Characteristics of Cloud Computing Services
Cloud services, particularly public cloud services share certain characteristics that are expected from all cloud service providers.
Contents
Available On-Demand Accessible from a Network Resource Pooling ("Overbooking") Elastic Scalability Measured Service Service Level Agreements MultitenancyAvailable On-Demand
Cloud services are expected to be available on-demand. A customer can typically create a new instance or a new customer relationship online at any time using a credit card, without having to wait for delivery and without having to go through a complicated purchasing process.
Accessible from a Network
Cloud services are generally accessible from the public Internet. Private cloud services would generally be accessible from anywhere within the enterprise. Additional security restrictions, such as a virtual firewall, may be configured to limit what services may be accessed from where. A VPN (Virtual Private Network) connection may also be offered between on-premise resources and an isolated set of servers in a public cloud ("virtual private cloud").

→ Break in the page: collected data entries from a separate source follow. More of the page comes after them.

/-- An instruction that takes a source value: once the source is read, the index steps, the core changes by `g`, nothing
else of the device changes, and the traps of `t` wait (R196, R211, R213). -/
def ComputesTrap (i : CoreId → Fld → Instr) (n : Nat) (g : Core → Word → Core)
    (t : Core → Word → Option (BitVec 7)) : Prop :=
  ∀ c f s w d, Executes s.dev c n f → s.dev.operand c f = .ok w d →
    let k := (d.core c).stepIdx (stepOf f) 1
    Answers (i c f) s (withTrap (completed d c (fun _ => g k w)) c (t k w))

/-- An instruction that takes a source value and never traps. -/
def Computes (i : CoreId → Fld → Instr) (n : Nat) (g : Core → Word → Core) : Prop :=
  ComputesTrap i n g (fun _ _ => none)

/-- A true result that a 36-bit signed word cannot hold (R184). -/
def outOfRange (z : Int) : Bool := decide (z < -(2 ^ 35)) || decide (2 ^ 35 ≤ z)

/-- The core with result `r` in A and the flags Z and N of it (R217). -/
def withResult (k : Core) (r : Word) (cy v : Bool) : Core := { k with a := r }.zncv (r = 0) (r.getLsbD 35) cy v

/-- Trap 9 where the result is out of range and TRE.OVE is 1 (R195). -/
def overflowTrap (k : Core) (v : Bool) : Option (BitVec 7) := if v = true ∧ k.tre.getLsbD 0 = true then some 9 else none

/-- An F36 operation with result `op` issues; where a trap is enabled it delivers at once, so that the trap is precise. -/
def IssuesF36 (i : CoreId → Fld → Instr) (n : Nat) (op : Nat → Word → Word → Word × Nat) : Prop :=
  ComputesTrap i n
    (fun k w =>
      let r := op k.rm k.deliver.a w
      let j := { k.deliver with longop := some ⟨true, r.1, none, none, false, BitVec.ofNat 5 r.2⟩ }
      if k.deliver.fpcr.extractLsb' 8 5 = 0#5 then j else j.deliver)
    (fun k w =>
      if k.fpcr.extractLsb' 8 5 &&& BitVec.ofNat 5 (op k.rm k.a w).2 = 0#5 then none else some 12)

/-- An F36 operation of a row that fixes its immediate. -/
def IssuesF36Fixed (i : CoreId → Gd → Instr) (imm : BitVec 24) (op : Nat → Word → Word × Nat) : Prop :=
  ∀ c g s, Executes s.dev c 0x28 (immFld g imm) →
    let k := (s.dev.core c).deliver
    let r := op k.rm k.a
    let j := { k with longop := some ⟨true, r.1, none, none, false, BitVec.ofNat 5 r.2⟩ }
    Answers (i c g) s
      (if k.fpcr.extractLsb' 8 5 = 0#5 then completed s.dev c (fun _ => j)
       else withTrap (completed s.dev c (fun _ => j.deliver)) c
        (if k.fpcr.extractLsb' 8 5 &&& BitVec.ofNat 5 r.2 = 0#5 then none else some 12))

/-- What an invalid decimal operand leaves (R51, R195): V 0, DV 1, Z and N of A. -/
def decimalInvalid (k : Core) : Core :=
  let j := k.znv (k.a = 0) (k.a.getLsbD 35) false
  { j with sw := putBit j.sw 4 true }

/-- The device after an address-taking instruction: the index steps by `by_`, then the core changes by `g`, and the instruction
completes (R213, R221). -/
def completedMem (d : Dev) (c : CoreId) (f : Fld) (by_ : Word) (g : Core → Core) : Dev :=
  completed d c (fun k => g (k.stepIdx (stepOf f) by_))

/-- A store of a register: the word waits in the store buffer under its physical address, the identity and the mode of the
store, and nothing else of the device changes (R221, R249, R250). -/
def StoresRegister (i : CoreId → Fld → Instr) (n : Nat) (r : Core → Word) : Prop :=
  ∀ c f s pa d, Executes s.dev c n f →
    let k := s.dev.core c
    s.dev.probe c .write true (k.ea f) = .ok pa d → (d.core c).sbuf.length ≤ 7 →
    Answers (i c f) s (completedMem (d.enqueue c pa (k.ea f) (r k) 0xF#4) c f 1 id)

/-- An atomic access of a pier sequencer to a bank word: the word takes `g A word` and A takes the word read (R221). -/
def AtomicInBank (i : CoreId → Fld → Instr) (n : Nat) (g : Word → Word → Word) : Prop :=
  ∀ (p : Fin 16) f s pa t d1 d2 b a, Executes s.dev (.pier p) n f →
    let k := s.dev.core (.pier p)
    k.sbuf = [] → s.dev.probe (.pier p) .atomic false (k.ea f) = .ok pa d1 → physTarget pa = .bank b a →
    d1.readPhys (.pier p) .atomic (k.ea f) pa = .ok t d2 →
    Answers (i (.pier p) f) s
      (completedMem (d2.onPier p (fun P => bankStore P a (eccEncode (g k.a t)))) (.pier p) f 1 (fun k => { k with a := t }))

/-- An atomic access of the warden to a word of its SRAM: the word takes `g A word` and A takes the word read (R221, R236). -/
def AtomicInSram (i : CoreId → Fld → Instr) (n : Nat) (g : Word → Word → Word) : Prop :=
  ∀ f s pa t d1 d2 a, Executes s.dev .warden n f →
    let k := s.dev.core .warden
    k.sbuf = [] → s.dev.probe .warden .atomic false (k.ea f) = .ok pa d1 → wardenTarget d1.life.remap pa = .sram a →
    d1.readPhys .warden .atomic (k.ea f) pa = .ok t d2 → d2.life.remap = d1.life.remap →
    Answers (i .warden f) s
      (completedMem { d2 with warden := { d2.warden with sram := d2.warden.sram.set a (eccEncode (g k.a t)) } } .warden f 1
        (fun k => { k with a := t }))

/-- A taken branch: its slot is next, the target waits, and the branch's own effects are held with the registers before it and
the index that it has stepped (R222, R223, R259). -/
def Branches (i : CoreId → Fld → Instr) (n : Nat) (rel link : Bool) : Prop :=
  ∀ c f s v d, Executes s.dev c n f →
    let k := s.dev.core c
    (if f.mode = 0#2 then CRes.ok (if rel then (f.src.extractLsb' 0 23).signExtend 36 else (f.src.extractLsb' 0 23).setWidth 36) s.dev
      else s.dev.operand c f) = .ok v d →
    let target := if rel then k.pc + v else v
    AnswersWith (i c f) s (fun d' =>
      (d'.core c).pc = k.pc + 1 ∧
      (d'.core c).slot = some ⟨k.pc, some target, false, k.lk, k.x1, k.x2, k.sp, stepOf f⟩ ∧
      (d'.core c).lk = (if link then k.pc + 2 else ((d.core c).stepIdx (stepOf f) 1).lk) ∧
      d' = d.setCore c { ((d.core c).stepIdx (stepOf f) 1) with
        pc := (d'.core c).pc, slot := (d'.core c).slot, lk := (d'.core c).lk, btb := (d'.core c).btb, sriHold := false })

/-- The device after TLBI on a pier: the entries that `sel` names leave both TLBs of the pier (R231). -/
def Invalidated (d : Dev) (p : Fin 16) (sel : TlbEntry → Bool) : Dev :=
  d.onPier p (fun P => { P with
    mem := { P.mem with
      tlb := P.mem.tlb.filter (fun e => !sel e)
      hodTlb := P.mem.hodTlb.filter (fun e => !sel e) } })

/-- What CMPS leaves in its core once its loop has ended (R227, R228). -/
def cmpsLeft (k : Core) : Core :=
  let e := match k.strNow.hit with
    | none => k.zncv true false false false
    | some h => { k.zncv false h.less false false with x1 := h.x1, x2 := h.x2, a := h.a }
  { e with sw := e.sw &&& ~~~ 0x800#36, strNow := {} }

/-- A string operation that has ended: SW.RES reads 0 and nothing of it is kept (R228). -/
def stringEnded (k : Core) : Core := { k with sw := k.sw &&& ~~~ 0x800#36, strNow := {} }

/-- Words that a string operation works on in one command: all of A, or those before the interrupt that stops it (R228). -/
def wordsNow (d : Dev) (c : CoreId) (stop : Option Nat) : Nat := (d.core c).strWords stop (d.core c).a.toNat

/-- What a string operation has left in `d1` once it has worked on its words of `d0`: it ends, or it stands before the words that
remain, with SW.RES 1 (R228). -/
def stringStops (d0 d1 : Dev) (c : CoreId) (stop : Option Nat) : Dev :=
  if wordsNow d0 c stop < (d0.core c).a.toNat then d1.onCore c (fun k => { k.strKeep with sw := k.sw ||| 0x800#36 })
  else completed d1 c stringEnded

/-- A fetch of `va` goes to physical address `pa`, and leaves the pier as `Q` (R240). -/
def Fetches (P : Pier) (now : Nat) (va pa : Word) (Q : Pier) : Prop :=
  if P.core.user = true ∨ P.core.te = true then translate (pierTrCtx P P.core.user) now false .execute va P = .ok pa Q
  else pa = va ∧ Q = P

/-- A pier walks in space `c` for its running sequencer, or for the session ticket that its hod runs (R310). -/
def WalksFor (d : Dev) (p : Fin 16) (hod : Bool) (c : TrCtx) : Prop :=
  let P := d.pier p
  if hod = true then ∃ t, P.hod.cur = some t ∧ t.frontage = false ∧ c = d.hodCtx P t.tag
  else P.core.run = .running ∧ (P.core.user = true ∨ P.core.te = true) ∧ c = pierTrCtx P P.core.user

/-! ### Runs -/

/-- A command of a run ends with pier `p` replaced by `Q`, and with the free values of a step spent (log 2). -/
def RunAnswers (i : Instr) (s : State) (p : Fin 16) (Q : Pier) : Prop :=
  Answers i s { s.dev.setPier p Q with fresh := s.dev.fresh + 64 }

/-- A firing of unit `u` for index `k` takes its inputs and emits `o` (R74, R76). -/
def Emits (i : Instr) (s : State) (p : Fin 16) (u : Nat) (r : Run) (x : RUnit) (k : Nat) (o : LaneOut) : Prop :=
  RunAnswers i s p (afterRun (s.dev.pier p) s.dev.now s.dev.fresh ((r.take u).emitAll u k o (r.rubbleIn x)))

/-- The run whose unit `u` has taken the element of a firing into its segment (R172, R176). -/
def gathered (P : Pier) (r : Run) (x : RUnit) (k u : Nat) : Run :=
  let y := segGather P.runs.keySlots r.n k x (r.operand x 0) (r.operand x 1) (r.operand x 2) (r.rubbleIn x)
  (r.take u).onUnit u (fun z => { z with ga := y.ga, gb := y.gb, gc := y.gc })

Resource Pooling ("Overbooking")
Much of the cost advantage of cloud services comes from resource pooling and overbooking. Statistically, most applications and services don't operate at their peak capacity most of the time, and different applications peak at different times. Cloud services utilize this to overbook capacity so that most of the time all services get enough capacity. Some services may be configured to have guaranteed service, while others may run opportunistically only when there is spare capacity. In most cases, customers are willing to accept that services may run somewhat slower at times.
Elastic Scalability
A key characteristic and benefit of cloud computing is elastic scalability. For example, if a web application gets an unusual amount of traffic, more servers may be created to provide that service. Thus, the application can gracefully and automatically scale with demand.
Scalability also allows cost-effectively running workloads that need a very high number of servers but only for short periods of time or occasionally. Many customers have such workloads, and especially if they can utilize the spare capacity, they can be run very cost-effectively.
Measured Service
Cloud services generally charge users per hour of resource usage, or based on the number of certain kinds of transactions that have occurred, the amount of storage in use, and the amount of data transferred over a network. All usage is measured.
The measurements are also used by the cloud service provider to determine how to best allocate its physical computing resources to all of its customers to best meet its SLA (Service Level Agreement) commitments and minimize the cost of providing the service (thus maximizing its margins and competitiveness).
Service Level Agreements
Many cloud services provide service level agreements that guarantee a certain level of availability, performance, or capacity. Lowest-cost service tiers usually come without any guarantees, while higher-paying tiers are specified to offer certain guarantees. Large enterprises are generally able to negotiate custom service guarantees.
Multitenancy
A key distinguishing characteristic of public cloud services is multi-tenancy. The infrastructure serves multiple customers, and in SaaS, even the same virtual machine may serve multiple customers. Sometimes compliance requirements mandate that a service must run on a dedicated infrastructure that is not shared. Such an arrangement eliminates certain security risks, such as escaping virtual machines and spreading an attack to other customers running on the same infrastructure. Many cloud services offer dedicated servers to counter this. Some service providers will even create a dedicated cloud infrastructure, complete with dedicated and isolated provisioning tools, for larger customers on demand.